Second anniversary of Ukraine war


Written by Vasyl Myroshnychenko, Ambassador of Ukraine to Australia.

The second anniversary of Russia’s full-scale war against Ukrainians is a wake-up call to Australia about the risks of acceding to Putin’s autocratic Russia, according to Ukraine’s Ambassador to Australia, Vasyl Myroshnychenko.

“When Russia illegally invaded Ukraine in February 2022, it also attacked the international rules-based order, values and global economic ties that Australia and other democracies rely on. After two years of immense human suffering, including nearly 20,000 Ukrainian civilian casualties, and international instability, the Putin risk is crystal clear. It’s time to defeat Putin, his occupational forces, and end the war, and Ukraine can do so with Australia’s and other like-minded countries’ additional support in 2024,” said Ambassador Myroshnychenko.

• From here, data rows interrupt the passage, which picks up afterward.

/-- What a register reads, through function `f`. -/
def State.readReg (s : State) (f : Nat) : Reg → Nat
  | .cap i => s.cap i
  | .boot => fld 63 60 s.bootState + fld 59 56 s.boot.haltCause + fld 49 48 s.boot.slotBad + fld 39 0 s.boot.readyStamp
  | .bootCtrl => flg 0 s.boot.fullTest
  | .census => fld 63 32 s.boot.census + fld 31 0 s.boot.recorded
  | .bridge b r => s.readBridge b r
  | .bowCtrl => fld 31 24 s.bow.upPeriods + fld 23 16 s.bow.stepPeriods + fld 15 12 s.bow.stepDownLevel + fld 7 4 s.bow.rampGap
      + flg 0 s.bow.enable
  | .bowBudget => flg 31 s.bow.belowFloor + fld 11 0 s.bow.watts
  | .bowFloor => fld 23 16 s.bow.memFloor + fld 15 8 s.bow.hubFloor + fld 7 0 s.bow.dieFloor
  | .bowWeight => ((List.range 4).map fun i => fld (8 * i + 7) (8 * i) (s.bow.weights.getD i 0)).sum
  | .bowGrant c => fld 47 32 (s.bow.demands.getD c 0) + fld 15 0 (s.bow.grants.getD c 0)
  | .bowDie d =>
    let x := s.bowDie d
    flg 31 x.hot + flg 30 x.gliding + fld 27 24 x.gate + fld 19 16 x.stage + fld 1 0 x.step
  | .bowDieCnt d =>
    let x := s.bowDie d
    fld 63 32 x.droops + fld 31 16 x.steps + fld 15 0 x.hotEntries
  | .bowTherm => flg 31 s.bow.evHot + flg 30 s.bow.evFloor + fld 23 20 s.bow.thermHyst + fld 19 10 460 + fld 9 0 s.bow.tThrottle
  | .bowDroop => fld 31 16 s.bow.droopHold + fld 7 0 s.bow.droopMv
  | .lthCtrl => flg 17 s.lth.secureEn + flg 16 s.lth.enable + fld 15 0 s.lth.period
  | .lthStatus => flg 63 s.lth.secureNow + flg 59 s.lth.evFailed + flg 58 s.lth.evCommitted + flg 57 s.lth.evRaised
      + fld 39 32 s.lth.risk + fld 31 24 s.lth.sT + fld 23 16 s.lth.sE + fld 15 8 s.lth.sC + fld 7 0 s.lth.sD
  | .lthWeight => fld 31 24 s.lth.wT + fld 23 16 s.lth.wE + fld 15 8 s.lth.wC + fld 7 0 s.lth.wD
  | .lthThresh => fld 23 16 s.lth.threshold + fld 15 8 s.lth.hysteresis + fld 7 0 s.lth.decay
  | .lthTempCfg => fld 25 16 s.lth.tHi + fld 9 0 s.lth.tLo
  | .lthTemp d => fld 21 16 (s.lth.temps.getD d (0, 0)).1 + fld 9 0 (s.lth.temps.getD d (0, 0)).2
  | .lthSecure => fld 63 48 s.lth.opened + fld 47 40 s.lth.skipped + flg 37 s.lth.failed + flg 36 s.lth.committed
      + fld 35 32 s.lth.part + fld 31 0 s.lth.id
  | .lthEvtCnt => fld 63 32 s.lth.evaluations + fld 31 0 s.lth.raises
  | .pegCtrl => fld 31 16 s.peg.pipeEn + flg 0 s.peg.enable
  | .pegStatus => fld 31 16 (maskOf ((List.range 16).filter fun p => (s.inPipe p).isSome))
      + fld 15 0 (maskOf ((List.range 16).filter fun n => (s.pegQueue n).occupancy == 256))
  | .pegQcfg n =>
    let x := s.pegQueue n
    flg 63 x.enable + flg 62 x.failBatch + fld 61 58 x.part + fld 55 40 x.timeout + fld 31 0 x.emitCtr
  | .pegQstat n => fld 20 16 (s.pegQueue n).batches.length + fld 8 0 (s.pegQueue n).occupancy
  | .pegQcur n => fld 63 0 (s.pegQueue n).cursor
  | .pegQcnt n =>
    let x := s.pegQueue n
    fld 63 32 x.decoded + fld 31 24 x.batchFails + fld 23 16 x.windowFull + fld 15 0 x.voids
  | .pegVoidCnt => fld 63 48 s.peg.bitstream + fld 47 32 s.peg.unsupported + fld 31 16 s.peg.timeouts + fld 15 0 s.peg.other
  | .pegFaultInfo => recordOf (fun r q p n => fld 62 56 r + fld 55 52 q + fld 51 48 p + fld 47 0 n) s.peg.err
  | .uniGrp g =>
    let u := Tab.get ({} : UniGroup) s.uni.groups g
    if u.active then
      flg 63 true + fld 62 59 (u.streams.getD u.ref (0, false)).1 + fld 47 32 u.ended + fld 31 0 u.tol
    else 0
  | .uniCnt g =>
    let u := Tab.get ({} : UniGroup) s.uni.groups g
    fld 63 32 u.sets + fld 31 16 u.held + fld 15 0 u.missing
  | .uniScnt n =>
    let u := Tab.get ({} : UniCnt) s.uni.counts n
    fld 63 32 u.chosen + fld 31 16 u.unused + fld 15 0 u.orderVoids
  | .vltCtrl => flg 1 s.vault.scrubEn + flg 0 s.vault.enable
  | .vltStatus => fld 63 61 s.vault.state + flg 60 s.vault.evMedia + flg 59 s.vault.evSpares + fld 31 0 s.vault.doneMib
  | .vltGeom => fld 63 48 s.vault.areas + fld 47 32 s.vault.areaGib + fld 31 16 s.vault.dies + fld 15 8 s.vault.excluded
  | .vltCfg => fld 63 32 s.vault.usableGib + fld 15 0 s.vault.genGib
  | .vltLast => fld 63 48 s.vault.lastArea + fld 47 44 s.vault.lastPart + fld 31 0 s.vault.lastId
  | .vltWear =>
    if s.vault.dies = 0 then 0
    else fld 63 48 (min 0xFFFF s.vault.maxErase) + fld 47 32 (min 0xFFFF s.vault.minErase)
      + fld 31 16 (min 0xFFFF s.vault.table.spares.length) + fld 15 0 (min 0xFFFF s.vault.table.bad.length)
  | .vltErrCnt => fld 63 48 s.vault.uncorrectable + fld 47 32 s.vault.programFails + fld 31 16 s.vault.readRetries
      + fld 15 0 s.vault.refreshes
  | .vltScrub => fld 31 16 s.vault.passes + fld 15 8 s.vault.refreshThr + fld 7 0 s.vault.scrubGap
  | .vltPlan n => fld 40 0 (Tab.get 0 s.jobs.plans n)
  | .sflStatus => (if s.flashSeen then fld 31 28 s.flash.capacity + flg 26 (cfgValid (s.flash.copy 0)) + flg 27 (cfgValid (s.flash.copy 1)) else 0)
      + flg 25 s.flash.fail
  | .sflLogStatus => fld 63 32 s.flash.nextSeq + fld 31 24 s.flash.queue.length + fld 23 16 s.flash.torn + fld 15 0 s.flash.dropped
  | .queue r => s.readQueue f r
  | .frtFree t => fld 63 32 (s.tierTotal t) + fld 31 0 (s.tierFree t)
  | .frtPoisonCnt => fld 63 32 s.frt.poisonPages + fld 31 0 s.frt.retiredFrames
  | .frtHwin => fld 63 60 s.frt.hwinPart + fld 59 41 s.frt.hwinPages + fld 40 0 s.frt.hwinBase
  | .frtFaultInfo => if s.frt.faultValid then
      flg 63 true + flg 62 s.frt.faultPoison + fld 61 58 s.frt.faultPart + fld 57 54 s.frt.faultSource + fld 40 0 s.frt.faultAddr
    else 0
  | .frtVsel => fld 11 8 s.frt.vselPart + fld 5 0 s.frt.vselCtx
  | .frtVstate => fld 53 32 (s.pagesToDrain s.frt.vselPart s.frt.vselCtx)
      + fld 21 0 (s.pagesWaiting s.frt.vselPart s.frt.vselCtx).length
  | .frtVpin n => match s.ctx s.frt.vselPart s.frt.vselCtx with
    | some x => ((List.range 4).map fun i => fld (16 * i + 15) (16 * i) (x.pins (4 * n + i))).sum
    | none => 0
  | .frtVwaitCnt => match s.ctx s.frt.vselPart s.frt.vselCtx with
    | some x => fld 31 16 x.pinWaits + fld 15 0 x.drainWaits
    | none => 0
  | .frtVwin n => fld 63 41 (s.part n).vwinPages + fld 40 0 (s.part n).vwinBase
  | .frtVshd n => fld 40 0 (s.part n).vshdBase
  | .resCtrl => fld 2 1 s.res.policy + flg 0 s.res.enable
  | .resStatus => flg 17 (s.res.parts.any fun e => e.2.fold.isSome) + fld 16 0 s.res.seqs.length
  | .resPool n =>
    let p := Tab.get ({} : ResPart) s.res.parts n
    fld 53 32 (s.freePages n).length + fld 21 0 p.deferred.length
  | .resSwap n =>
    fld 53 32 (s.freePlaces n).length + fld 21 0 (((s.res.seqs.filter (·.part == n)).flatMap (·.swapped)).eraseDups).length
  | .resEvictCnt n =>
    let p := Tab.get ({} : ResPart) s.res.parts n
    fld 63 32 p.evicted + fld 31 0 p.cow
  | .resPreCnt n =>
    let p := Tab.get ({} : ResPart) s.res.parts n
    fld 63 48 p.preemptOthers + fld 47 32 p.selfPreempt + fld 31 16 p.resumes + fld 15 0 p.deferredJoins
  | .resSatCnt n =>
    let p := Tab.get ({} : ResPart) s.res.parts n
    fld 63 32 p.saturations + fld 31 0 p.overBudget
  | .resFaultInfo => recordOf (fun c n l k => fld 62 60 c + fld 59 56 n + fld 47 32 l + fld 31 0 k) s.res.err
  | .scrCtrl => flg 2 s.scr.promote + flg 1 s.scr.override + flg 0 s.scr.enable
  | .scrStatus => fld 23 16 ((s.scr.parts.map fun e => e.2.replays.length).sum)
      + fld 15 0 (maskOf ((List.range 16).filter fun n => (s.scrPart n).level == 2))
  | .scrPt n => fld 63 41 (s.scrPart n).ptSize + fld 40 0 (s.scrPart n).ptBase
  | .scrSeg n => fld 63 41 (s.scrPart n).segSize + fld 40 0 (s.scrPart n).segBase
  | .scrWin n => fld 63 41 (s.scrPart n).winPages + fld 40 0 (s.scrPart n).winBase
  | .scrQuota n => fld 53 32 (if s.secQuotaShown n then (s.scrPart n).quotaSec else 0) + fld 21 0 (s.scrPart n).quotaHbm
  | .scrWm n =>
    let q := s.scrPart n
    fld 31 24 q.hbmHigh + fld 23 16 q.hbmLow + fld 15 8 q.secHigh + fld 7 0 q.secLow
  | .scrOcc n => flg 63 (s.putWaits n) + fld 61 60 (s.scrPart n).level + fld 53 32 (s.scrPart n).secPages
      + fld 21 0 (s.scrPart n).hbmPages
  | .scrOvrCnt n => fld 63 40 (s.scrPart n).demoted + fld 39 16 (s.scrPart n).redirected + fld 15 0 (s.scrPart n).migrated
  | .scrRecompCnt n => fld 63 32 (s.scrPart n).replayCnt + fld 31 16 (s.scrPart n).poisonReplays + fld 15 0 (s.scrPart n).selfHelped
  | .scrFaultInfo => recordOf (fun c n g r => fld 62 56 c + fld 55 52 n + fld 51 44 g + fld 31 0 r) s.scr.err
  | .lpStatus i =>
    let r := s.lpReg i
    fld 31 24 r.uncorrectable + fld 11 8 r.usable + fld 7 4 r.rate + fld 1 0 r.state
  | .lpEcc i => fld 63 32 (s.lpReg i).onDie + fld 31 0 (s.lpReg i).corrected
  | .lpScrubCfg i => fld 31 16 (s.lpReg i).passes + fld 15 0 (s.lpReg i).gap
  | .crsNodeId => fld 11 0 s.crs.nodeId
  | .crsRoute i => flg 31 (bit (Tab.get 0 s.crs.routes i) 31) + fld 15 0 (Tab.get 0 s.crs.routes i)
  | .crsGrp n => fld 63 41 (s.part n).groups + fld 40 0 (s.part n).groupBase
  | .crsPair n =>
    let p := s.pair n
    fld 63 61 p.state + fld 60 58 p.cause + fld 57 46 p.node + fld 45 42 p.npart + fld 31 0 p.shipped
  | .crsPairStep n => flg 63 (s.pair n).valid + fld 62 0 (s.pair n).step
  | .hubPart n =>
    let p := s.part n
    fld 63 62 p.state + flg 61 p.classF + fld 60 58 p.rtQuota + fld 46 40 p.ctxs.length + fld 15 0 p.gmask
  | .hubSchedCnt n => fld 63 32 (s.part n).switches + fld 31 16 (s.part n).restores + fld 15 0 (s.part n).xcoreWaits
  | .capoCfg j =>
    let b := s.job j
    flg 63 b.enable + flg 62 b.cheap + fld 61 58 b.part + fld 57 52 b.ctx + fld 40 0 b.record
  | .capoCnt j =>
    let b := s.job j
    fld 63 40 b.frames + fld 39 16 b.logWritten + fld 15 8 b.switches + fld 7 0 b.misses
  | .secStatus => flg 31 s.sec.evStageFail + flg 30 s.sec.evUnlock + flg 29 s.sec.evUnlockFail + fld 17 16 s.sec.debug
      + fld 13 12 s.sec.sessions + flg 11 (s.sec.ideStream 1).active.isSome + flg 10 (s.sec.ideStream 0).active.isSome + flg 9 s.sec.aliasOk + flg 8 s.sec.keyOk
      + fld 6 0 s.sec.fuses
  | .secDevid => fld 63 0 s.sec.devId
  | .secStage => flg 63 (s.hub.accepted.any fun q => q.opcode == 0xC0) + flg 62 s.sec.stageValid + fld 61 61 s.sec.stageSlot
      + fld 39 32 s.sec.stageSec + fld 31 16 s.sec.stageFw
  | .secCnt => fld 63 48 s.sec.attests + fld 47 32 s.sec.spdmErrors + fld 31 16 s.sec.unlockFails + fld 15 0 s.sec.stageFails
  | .core g r => s.readCore g r
  | .scrRefCfg k => fld 5 0 (s.cluster k).refCfg
  | .scrCodecCnt k => fld 63 32 (s.cluster k).compressed + fld 31 0 (s.cluster k).decompressed
  | .scrCodecEvt k =>
    let c := s.cluster k
    fld 63 48 c.refMisses + fld 47 32 c.redecoded + fld 31 16 c.budgetMiss + fld 15 0 c.nonfinite
  | .cmErr k => fld 31 8 (s.cluster k).cmCorrected + fld 7 0 (s.cluster k).cmUncorrectable
  | .dtcCnt d => fld 63 32 (s.die d).dtcHits + fld 31 8 (s.die d).dtcWalks + fld 7 0 ((s.die d).dtcInval / 1024)
  | .hbmStatus i =>
    let r := s.stackReg i
    fld 31 24 r.uncorrectable + fld 9 8 r.rate + fld 1 0 r.state
  | .hbmEcc i => fld 63 32 (s.stackReg i).onDie + fld 31 0 (s.stackReg i).corrected
  | .hbmScrubCfg i => fld 31 16 (s.stackReg i).passes + fld 15 0 (s.stackReg i).gap
  | .collCnt d => fld 63 32 (s.die d).collCompleted + fld 31 16 (s.die d).a2aOverflow + fld 15 0 (s.die d).collFailures
  | .collFault d => match (s.die d).collFault with
    | some (c, g, p, q, n) => flg 63 true + fld 62 60 c + fld 59 52 g + fld 51 40 p + fld 31 16 q + fld 15 0 n
    | none => 0
  | .port c r => (s.port c).read r
  | .msixWord i => s.msixWord f i
  | .msixPba i => (s.fn f).pba / 2 ^ (64 * i) % 2 ^ 64
  | .memStatus => fld 3 2 s.boot.media + flg 4 s.mailboxReady
  | .mboxCaps => fld 4 0 8
  | .mboxControl => 0
  | .mboxCommand => (s.fn f).mailbox.command
  | .mboxStatus => fld 47 32 (s.fn f).mailbox.code
  | .mboxPayload i => Tab.get 0 (s.fn f).mailbox.payload i
  | .cxlConfig => s.cxlConfig
  | .msixControl => s.msixControl f
  | .doeObject i => doeObject i
  | .cdatWord i => leAt s.cdat (8 * i) 8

“From day one of Russia’s full-scale invasion, this war was about two things: the readiness of Ukraine to fight and the readiness of Ukraine’s partners to support this fight. In the two years that have passed, the Ukrainian military has shown its ability to hold territory, inflict enormous damage on the aggressor and even neutralise the Black Sea Fleet.

“Ukraine’s resilience remains unchanged. The West including Australia must be ready to give Ukraine what it takes to win.

“Every day that the war goes on is another day that Putin plunders by proxy the Western and Australian way of life and economy, including increased cost of living. Putin wants to wreck the West, and the international community and Australia has to now stand up and stop him,” the Ambassador said.

“There does not need to be a third anniversary of Russia’s full-scale war on Ukrainians. What Ukraine now needs to stop Putin on behalf of the West and Australia is military support with conclusive capacity. While we are grateful for all aid to date, in 2024, Ukraine requests the technology and tools that enable the end-game – the complete defeat of Putin’s forces in occupied Ukraine.

“It is time for Australia to pivot to military support that gives Ukraine the capability to conclude the conflict and stop the suffering.

“This year, we want to work with our Australian partners on a pro-active plan that identifies and provides ‘smart support’ to Ukraine that is: lower-cost, surplus to Defence requirements, life-saving, decisive in impact, and aligned with Australia’s areas of expertise in defence technology.

“The character of this war has moved from a war of artillery to a war of First Person View (FPV) drones and Flying Aviation Bombs (FABs). While domestic production of drones and related tech is booming in Ukraine, we need to significantly increase Ukraine’s aircraft power to use them more effectively,” the Ambassador said.

According to Kiel Institute data, while Australia was once the leading non-NATO donor to Ukraine, it is now the 5th largest non-NATO donor to Ukraine.

“However, with the world’s 9 th largest defence budget at over $30 billion and the 12th largest economy, as well as its Budget benefitting from additional commodity revenue during the war, Australia can make a decisive difference toward ending the war,” the Ambassador said.

“If the war draws on through lack of allies’ lack of leadership, it will have a further impact on Australians’ cost of living including through fuel, fertiliser and food prices, as well as on stability and security in the Asia Pacific region.”

“The impacts of the war can be ended by the world resolving and acting to end the war. Australia, as a leading global citizen, should be part of that in 2024, and I am optimistic about further progressing a mutual plan with the Albanese Labor Government.

“Supporting Ukraine is not charity. It’s an investment in our partners’ national security. Australia and the West need to believe in themselves and define the clear goal of victory over an enemy that threatens us all,” the Ambassador said.